**EXERCISE:** In the data that follows, find the line with "let (nv, d) := f s.dev s.nv"; transcribe it, every later line up to the one with "(R62, R388). -/", and that line as well, exactly and with no others.
====================
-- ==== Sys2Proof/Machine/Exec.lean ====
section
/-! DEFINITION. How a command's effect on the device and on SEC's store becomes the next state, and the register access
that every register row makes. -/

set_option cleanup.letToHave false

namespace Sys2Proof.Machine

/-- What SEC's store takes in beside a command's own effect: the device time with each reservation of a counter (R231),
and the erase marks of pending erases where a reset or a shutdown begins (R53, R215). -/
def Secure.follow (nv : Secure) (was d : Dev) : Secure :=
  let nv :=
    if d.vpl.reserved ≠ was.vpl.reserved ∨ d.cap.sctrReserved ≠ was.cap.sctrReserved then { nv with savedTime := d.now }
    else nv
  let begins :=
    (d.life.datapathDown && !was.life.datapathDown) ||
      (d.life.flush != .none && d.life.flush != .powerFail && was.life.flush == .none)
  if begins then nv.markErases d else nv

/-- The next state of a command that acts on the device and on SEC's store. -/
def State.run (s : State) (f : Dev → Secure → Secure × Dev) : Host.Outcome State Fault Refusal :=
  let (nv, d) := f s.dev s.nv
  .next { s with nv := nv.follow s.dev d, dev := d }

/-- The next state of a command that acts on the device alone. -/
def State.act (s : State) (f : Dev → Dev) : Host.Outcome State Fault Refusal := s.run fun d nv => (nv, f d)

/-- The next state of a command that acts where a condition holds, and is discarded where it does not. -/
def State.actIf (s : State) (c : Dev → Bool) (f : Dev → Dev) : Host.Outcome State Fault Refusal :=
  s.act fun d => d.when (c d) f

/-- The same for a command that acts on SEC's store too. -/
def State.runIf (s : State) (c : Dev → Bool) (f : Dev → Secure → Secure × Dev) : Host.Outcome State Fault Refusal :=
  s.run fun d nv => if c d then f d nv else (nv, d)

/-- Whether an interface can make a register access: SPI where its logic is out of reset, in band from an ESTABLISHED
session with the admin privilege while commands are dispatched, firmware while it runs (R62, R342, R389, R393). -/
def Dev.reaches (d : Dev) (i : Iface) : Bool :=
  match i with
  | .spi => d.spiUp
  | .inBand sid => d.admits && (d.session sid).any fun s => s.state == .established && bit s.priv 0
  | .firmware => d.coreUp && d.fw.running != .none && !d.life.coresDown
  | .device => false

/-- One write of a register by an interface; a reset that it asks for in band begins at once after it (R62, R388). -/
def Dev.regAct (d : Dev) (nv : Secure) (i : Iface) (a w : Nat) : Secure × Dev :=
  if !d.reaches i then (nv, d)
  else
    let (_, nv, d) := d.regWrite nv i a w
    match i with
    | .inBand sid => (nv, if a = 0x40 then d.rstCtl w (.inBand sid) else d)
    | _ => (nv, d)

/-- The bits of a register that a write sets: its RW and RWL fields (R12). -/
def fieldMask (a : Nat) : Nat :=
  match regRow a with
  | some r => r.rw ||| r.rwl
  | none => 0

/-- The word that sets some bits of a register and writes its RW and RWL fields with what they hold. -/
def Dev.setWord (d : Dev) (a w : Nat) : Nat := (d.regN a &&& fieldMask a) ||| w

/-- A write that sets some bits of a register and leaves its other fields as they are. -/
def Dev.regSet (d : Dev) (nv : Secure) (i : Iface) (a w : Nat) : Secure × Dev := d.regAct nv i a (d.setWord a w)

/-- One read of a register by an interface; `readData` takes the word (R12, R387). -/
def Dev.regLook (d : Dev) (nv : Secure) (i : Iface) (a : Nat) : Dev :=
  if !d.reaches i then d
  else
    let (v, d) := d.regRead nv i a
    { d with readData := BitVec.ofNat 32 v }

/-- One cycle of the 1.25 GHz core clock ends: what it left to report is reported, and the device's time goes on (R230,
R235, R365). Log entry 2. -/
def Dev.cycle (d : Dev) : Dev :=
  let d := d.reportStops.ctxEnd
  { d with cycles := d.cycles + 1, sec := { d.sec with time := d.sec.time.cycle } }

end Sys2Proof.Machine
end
====================
**ANSWER SPACE:**
  let (nv, d) := f s.dev s.nv
  .next { s with nv := nv.follow s.dev d, dev := d }

/-- The next state of a command that acts on the device alone. -/
def State.act (s : State) (f : Dev → Dev) : Host.Outcome State Fault Refusal := s.run fun d nv => (nv, f d)

/-- The next state of a command that acts where a condition holds, and is discarded where it does not. -/
def State.actIf (s : State) (c : Dev → Bool) (f : Dev → Dev) : Host.Outcome State Fault Refusal :=
  s.act fun d => d.when (c d) f

/-- The same for a command that acts on SEC's store too. -/
def State.runIf (s : State) (c : Dev → Bool) (f : Dev → Secure → Secure × Dev) : Host.Outcome State Fault Refusal :=
  s.run fun d nv => if c d then f d nv else (nv, d)

/-- Whether an interface can make a register access: SPI where its logic is out of reset, in band from an ESTABLISHED
session with the admin privilege while commands are dispatched, firmware while it runs (R62, R342, R389, R393). -/
def Dev.reaches (d : Dev) (i : Iface) : Bool :=
  match i with
  | .spi => d.spiUp
  | .inBand sid => d.admits && (d.session sid).any fun s => s.state == .established && bit s.priv 0
  | .firmware => d.coreUp && d.fw.running != .none && !d.life.coresDown
  | .device => false

/-- One write of a register by an interface; a reset that it asks for in band begins at once after it (R62, R388). -/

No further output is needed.